Toledo failed to satisfy $7M safety grant

Federal audit shows city never had enough patrol officers

5/9/2013
BY IGNAZIO MESSINA
BLADE STAFF WRITER

The city of Toledo violated the terms of a $7.1 million federal grant from 2009 that allowed the Finkbeiner administration to hire back 31 police officers laid off because of budgets cuts, according to a document released Wednesday by the city.

The city applied in March, 2009, to receive nearly $34.6 million over three years from the COPS Hiring Recovery Program.

That could have allowed the city to bring back the 75 officers laid off May 1, 2009, and hire an additional 75 officers.

Instead, Toledo got enough federal money to pay for 31 police officers, not 150 officers, as it requested.

The money came with strings attached. The city had to maintain a certain number of police officers. Finkbeiner administration officials said the city was required to maintain a minimum level of 564 sworn officers for four years. There currently are about 592 sworn officers.

Now, Councilman D. Michael Collins and Toledo police Capt. George Kral said the city never has been in compliance because the grant specified the city must keep a minimum of 495 patrolmen — the lowest rank for police officers — not the number of all officers on the force.

The city now has 457 patrolmen and 135 command officers.

“We have never been in compliance,” Captain Kral said. “When we got [the grant] in 2009, we were right at the number of patrolmen.”

Retirements forced the number of patrolmen to dip below the required figure and the city never recovered, he said.

Thirty patrolmen retired in 2009, 21 patrolmen retired in 2010, 39 patrolmen retired in 2011, and 21 retired in 2012.

“I spoke with our grant [representative] in Washington and since we have been actively hiring, and and as long as a city is making a good-faith effort to keep its numbers up, there will not be any problem,” Captain Kral said.

The problems Captain Kral referred to is the possibility that the city would have to return the money, which would plunge the city into the red.

Police Chief Derrick Diggs, in a letter to Toledo councilmen, confirmed the federal Office of the Inspector General had conducted an audit on the matter.

“The only main concern from the OIG audit was that we never maintained the level of patrol officers that we were supposed to,” the chief wrote.

Deputy Mayor and Safety Director Shirley Green said it takes up to nine months to hire and train a class of police recruits. Police officers are used to running background checks for firefighters and police recruits and they also run the academy for police cadets. That means a larger class would require more police officers to be pulled off the streets, Ms. Green said.

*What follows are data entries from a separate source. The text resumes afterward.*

-- ==== Sys2Proof/Tests/Slice0.lean ====
section
/-!
SUPPORT. Tests of the model's own: ill-formed terms that `wf` refuses, words that the spec's encodings give, single steps, and for
every statement a state and operands that meet its hypotheses together.
-/
namespace Sys2Proof.Tests
set_option Elab.async false
open Sys2Proof Sys2Proof.Machine Sys2Proof.Claims

/-! ## Helpers -/

/-- Core 0 of a one-site partition in supervisor mode at LM 0x1_0002, its line holding NOP alone. -/
def base : State := State.reset.withFetchWord 16 0xFCA4
/-- A state with the focused activation's window changed. -/
def atWin (s : State) (f : Win → Win) : State := s.setWin (f s.win)
def atCtl (s : State) (f : Ctl → Ctl) : State := atWin s fun w => { w with ctl := f w.ctl }
/-- A state with its module changed. -/
def atM (s : State) (f : Module → Module) : State := { s with m := f s.m }
def atCore (s : State) (f : Core → Core) : State := atM s fun m => m.onCore s.cid f
/-- General register k holds v. -/
def atG (s : State) (k v : Nat) : State := atWin s fun w => { w with g := Tab.put w.g k (BitVec.ofNat 64 v) }
/-- The same in user mode. -/
def user : State := atCtl base fun c => { c with sw := 0#64 }
/-- Bytes at an LM offset of core 0. -/
def withLm (s : State) (off : Nat) (b : List Byte) : State :=
  atM s fun m => { m with mem := Mem.write m.mem (m.lmAt 0 off) b }
/-- What a step or an instruction answers, looked at where it goes on. -/
def nextWith (o : Host.Outcome State Fault Refusal) (p : State → Bool) : Bool :=
  match o with
  | .next s => p s
  | _ => false
/-- The cause that the oldest entry of core 0's supervisor queue records. -/
def trapCause (s : State) : Nat := (s.m.supEntry 0 0).cause
def answers {α : Type} (x : Except Stop α) : Bool := match x with
  | .ok _ => true
  | .error _ => false

theorem ok_of {α β : Type} {x : Except Stop (α × β)} (h : answers x = true) : ∃ a m, x = .ok (a, m) := by
  cases x with
  | ok r => exact ⟨r.1, r.2, rfl⟩
  | error e => cases h

/-- Site 0, its translation enabled, with a leaf for the first 64 KB of its SEG window in its buffer, and g4 there. -/
def mapped (leaf : Word) : State :=
  atG (atM base fun m => m.onSite 0 fun x => { x with ptroot := 1#64, tlb := [⟨2 ^ 54 / 65536, false, leaf⟩] }) 4 (2 ^ 54)

theorem test_base_running : base.Running := ⟨by decide, by decide, by decide, by decide, by decide⟩
theorem test_user_running : user.Running := ⟨by decide, by decide, by decide, by decide, by decide⟩

/-! ## Witnesses: decoding, steps -/

/-- The line of the base state in the buffer. -/
def lineOfBase : List Byte := base.m.lmRead 0 0x10000 64
def buffered (s : State) (b : List Byte) : State :=
  atCore s fun c => c.onCtx 0 fun x => { x with line := some ⟨0x10000, b, 0⟩ }

theorem test_base_ready : Ready base 0 := ⟨by decide, by decide, by decide, fun _ => by decide⟩
theorem test_buffered_ready : Ready (buffered base lineOfBase) 0 := ⟨by decide, by decide, by decide, fun _ => by decide⟩
/-- The rotation gives the turn to the only context that dispatches; one that waits on nothing stands in its way no longer. -/
theorem test_witness_moving : moving base = base ∧ moving (buffered base lineOfBase) = buffered base lineOfBase :=
  ⟨by decide, by decide⟩
theorem test_witness_rotation : base.ctx < 4 ∧ turnsBehind base 0 < turnsBehind base 1 := by decide
theorem test_witness_encode : ∃ i c, Instr.wf i = true ∧ encode i = some c := ⟨.endAct, ⟨0x90A4#16, 0#64⟩, by decide, by decide⟩
theorem test_witness_decode : ∃ c i, decode c = some i := ⟨⟨0x90A4#16, 0#64⟩, .endAct, by decide⟩
theorem test_witness_reserved : ∃ c m, codeAt 0 0 base.win.ctl.pc true
      (buffered base (oneLine (tableCode 16 0xFFFF))).m = .ok (c, m) ∧ decode c = none := ⟨_, _, rfl, by decide⟩
theorem test_witness_step_buffered : (buffered base lineOfBase).agenda = [] ∧
    ((buffered base lineOfBase).core.ctx 0).line = some ⟨base.win.ctl.pc.toNat / 64 * 64, lineOfBase, 0⟩ ∧
    addrBad lineOfBase base.win.ctl.pc = none ∧ (decodeAt lineOfBase (slotOfPc base.win.ctl.pc)).isSome = true := by decide
theorem test_witness_step_fetched : base.agenda = [] ∧ (base.core.ctx base.ctx).line = none ∧
    base.win.ctl.pc.toNat / 64 * 64 < 2 ^ 19 ∧ base.super = true ∧ (base.m.phy (base.m.pid base.cid)).bank 2 = 0 ∧
    bit (base.m.phy (base.m.pid base.cid)).failed 2 = false ∧ base.m.badNow (base.m.lmAt base.cid 0x10000) 64 = false ∧
    addrBad (base.m.lmRead base.cid 0x10000 64) base.win.ctl.pc = none ∧
    (decodeAt (base.m.lmRead base.cid 0x10000 64) (slotOfPc base.win.ctl.pc)).isSome = true := by decide
/-- A line whose HC is 0 is malformed; slot 2 of the base line, slot 0 and an odd address name no instruction; a reserved head
is none. -/
theorem test_witness_bad_address :
    lineOk (List.replicate 64 0#8) = false ∧ lineOk lineOfBase = true ∧ lineHc lineOfBase < slotOfPc 0x10004#64 ∧
    slotOfPc 0x10000#64 = 0 ∧ bit 0x10003#64 0 = true ∧
    addrBad (oneLine (tableCode 16 0xFFFF)) 0x10002#64 = none ∧ decodeAt (oneLine (tableCode 16 0xFFFF)) 1 = none := by decide
theorem test_witness_agenda : (∃ s : State, s.open_ = none ∧ s.agenda = [.event (.powerOn)] ∧ encode Instr.powerOn = none) ∧
    ∀ x ∈ [Move.run 0 0, .elapse 3, .upset (.word 0) true, .bankFails 0 2 3, .hostStore 64 [1#8], .ownerKey 5#256], ∃ s : State, s.open_ = none ∧ s.agenda = [x] :=
  ⟨⟨{ base with agenda := [.event .powerOn] }, by decide, by decide, by decide⟩,
    fun x _ => ⟨{ base with agenda := [x] }, rfl, rfl⟩⟩
theorem test_witness_idle : ∃ s : State, s.open_ = none ∧ s.agenda = [] ∧ (s.core.ctx s.ctx).act = none :=
  ⟨State.reset, by decide, by decide, by decide⟩
theorem test_witness_groups : ∃ s t : State, s.GroupOk ∧ step s = .next t := by
  refine ⟨State.reset, _, ?_, rfl⟩
  intro g h; cases h
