-- ==== Sys2Proof/Syntax.lean ====
section
/-! DEFINITION. The commands of the block: one constructor per row of spec/opcode_table.json. Operands are what the
event brings from outside: a port, a position, a cell, a measurement, a command's header and payload, or an
instruction word and the core (and engine) that issues it. Which numbers name what: core positions, port indices and
end-point ids are the spec's (R14, *Port registers*, R23); port index 160 + k is port k of the chiplet; end-point
instance 0-15 is the hub's, 16 the control processor's, 17 the chiplet (R12); `bank` 0 is the timetable, 1 the signpost
tables, 2 the group table; `fclk` counts from FCLK 0 of the current frame (R6). -/

namespace Sys2Proof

The threat of losing the grant money has been an issue for Mayor Mike Bell.

In the first year of his administration, Mayor Bell proposed laying off 125 officers to save $4.08 million toward a $48 million deficit in the general fund.

At the time, then-Police Chief Mike Navarre said in a March 8, 2010, letter to the mayor: “I have determined that laying off 100 officers would require that we forfeit the remaining portion of the COPS hiring grant and the loss of $5,502,501.”

Mr. Collins, a former police officer and president of the patrolmen's union, raised the issue by asking Chief Diggs for answers about the grant money. “This first thing we need to do is be forthright and admit that we have failed to comply with the terms and conditions,” Mr. Collins said.

He said there is actually one less police officer working now than when Mr. Bell first took office in January, 2010.

Mr. Bell has asserted several times that no officers were hired in the four years preceding his term and that he has hired more police officers and firefighters than any previous strong mayor. Toledo’s strong-mayor form of government began in 1993.